Tim Anderson shows you the way to enjoy delicious homemade ramen on a regular basis, and gives you the tools to build your own ramen, just the way you like it! It is broken into five sections - Broth, Seasoning, Aromatic Oils and Fats, Noodles and Toppings - to enable you to mix and match to create your own ramen to suit your taste.

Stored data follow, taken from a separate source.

-- ==== Sys2Proof/Proofs/Exceptions.lean ====
section
/-! SUPPORT. The proofs of the exceptions' statements (`spec/60_exceptions.md`): how a session ends, what records a
fault, and that the framer and the consumers do not disturb each other. -/

namespace Sys2Proof.Machine

/-! ### The framer beside a consumer -/

/-- With an unbounded queue an arriving chunk may be put after or before an operation that leaves ACC alone and does
not see the tail of RXQ. -/
theorem receiveChunk_comm {op : State → Outcome} {chunk : List Byte} {s t u : State} (hq : s.cfg.qdepth = none)
    (hacc : t.acc = s.acc) (hcfg : t.cfg = s.cfg)
    (hop : ∀ acc ps, op { s with acc := acc, rxq := s.rxq ++ ps } = .next { t with acc := acc, rxq := t.rxq ++ ps })
    (h : receiveChunk chunk s = .next u) : receiveChunk chunk t = op u := by
  obtain ⟨ps, acc, hbytes, hshort, rfl⟩ := receiveChunk_framing h
  rw [hop, receiveChunk_of_framing (hacc ▸ hbytes) hshort (State.room_of_unbounded (hcfg ▸ hq) _)]

/-- The controller's act on a packet it has taken reads neither ACC nor RXQ (R106). -/
theorem controllerAct_framed {q : Packet} {s t : State} (h : controllerAct q s = .next t) (acc : List Byte)
    (ps : List Packet) : controllerAct q { s with acc := acc, rxq := s.rxq ++ ps } =
      .next { t with acc := acc, rxq := t.rxq ++ ps } := by
  rcases controllerAct_next h with ⟨rfl, rfl⟩ | ⟨rfl, p, hl, rfl⟩ | ⟨ha, hr, rfl⟩
  · exact controllerAct_ack _
  · exact controllerAct_retx (s := { s with acc := acc, rxq := s.rxq ++ ps }) hl
  · exact controllerAct_other ha hr _

theorem TxState.idle_or_wait (x : TxState) : x = .idle ∨ x = .wait := by
  cases x <;> decide

/-- A controller that is not waiting, or has a packet to take, does not see what is queued behind it (R106). -/
theorem exec_waitstep_framed {s t : State} {q : Packet} {rest : List Packet} (hq : s.rxq = q :: rest)
    (h : exec .waitstep s = .next t) : t.acc = s.acc ∧ t.cfg = s.cfg ∧ ∀ acc ps,
      exec .waitstep { s with acc := acc, rxq := s.rxq ++ ps } = .next { t with acc := acc, rxq := t.rxq ++ ps } := by
  obtain ⟨hacc, -⟩ := exec_queue (by simp) (by simp) h
  obtain ⟨-, hcfg, -⟩ := exec_parameters h
  refine ⟨hacc, hcfg, fun acc ps => ?_⟩
  rcases s.txs.idle_or_wait with hs | hs
  · obtain rfl : s = t := Host.Outcome.next.inj ((exec_waitstep_idle hs).symm.trans h)
    exact exec_waitstep_idle (s := { s with acc := acc, rxq := s.rxq ++ ps }) hs
  · rw [exec_waitstep_controllerAct hs hq] at h
    have hq' : s.rxq ++ ps = q :: (rest ++ ps) := by rw [hq, List.cons_append]
    rw [exec_waitstep_controllerAct (s := { s with acc := acc, rxq := s.rxq ++ ps }) hs hq']
    exact controllerAct_framed h acc ps

/-- A TAKE that has a packet to take does not see what is queued behind it (R94). -/
theorem exec_take_framed {s t : State} {q : Packet} {rest : List Packet} (hq : s.rxq = q :: rest)
    (h : exec .take s = .next t) : t.acc = s.acc ∧ t.cfg = s.cfg ∧ ∀ acc ps,
      exec .take { s with acc := acc, rxq := s.rxq ++ ps } = .next { t with acc := acc, rxq := t.rxq ++ ps } := by
  obtain ⟨hs, hp, -⟩ := issueReceive_next h
  obtain rfl := Host.Outcome.next.inj ((issueReceive_take_cons hs hp hq).symm.trans h)
  exact ⟨rfl, rfl, fun acc ps => issueReceive_take_cons hs hp (by rw [hq, List.cons_append])⟩

/-! ### What records a fault -/

theorem State.SamePlaceAside.faults {s t : State} (h : s.SamePlaceAside t) : t.faults = s.faults := by
  obtain ⟨_, _, _, _, rfl⟩ := h
  rfl

/-- The host's act on a packet records no fault (R150). -/
theorem hostAct_faults {w : Pend} {q : Packet} {s t : State} (h : hostAct w q s = .next t) :
    t.faults = s.faults := by
  rcases hostAct_next h with rfl | ⟨-, rfl⟩ | ⟨_, -, -, rfl⟩ | ⟨_, -, -, rfl⟩ | ⟨_, -, -, rfl⟩
  · rfl
  · rfl
  all_goals exact (State.received_aside _ _).faults

/-- The controller's act on a packet records no fault (R150). -/
theorem controllerAct_faults {q : Packet} {s t : State} (h : controllerAct q s = .next t) :
    t.faults = s.faults := by
  rcases controllerAct_next h with ⟨-, rfl⟩ | ⟨-, p, -, rfl⟩ | ⟨-, -, rfl⟩ <;> rfl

Chef Philip Khoury has delved deep into patisserie in an attempt to make desserts that are ?cleaner', and that present finer flavours and textures. Philip transforms the traditional building blocks of baking by only using natural, plant-based ingredients. Recipes are broken down into digestible steps, with explanations as to why steps are important
Bold Beans is a captivating novel penned by the talented Amelia Christie-Miller. This book, published by the renowned Octopus Publishing Group in 2023, is a delightful addition to your bookshelf. The genre of the book is a secret, waiting to be unveiled as you flip through the pages. The book spins a tale around 'Bold Beans', inviting readers into a world full of intrigue and excitement. Amelia Christie-Miller's vivid imagination and compelling storytelling make this book a must-read. Don't miss out on this literary masterpiece from 2023. Make sure to grab your copy from Octopus Publishing Group today.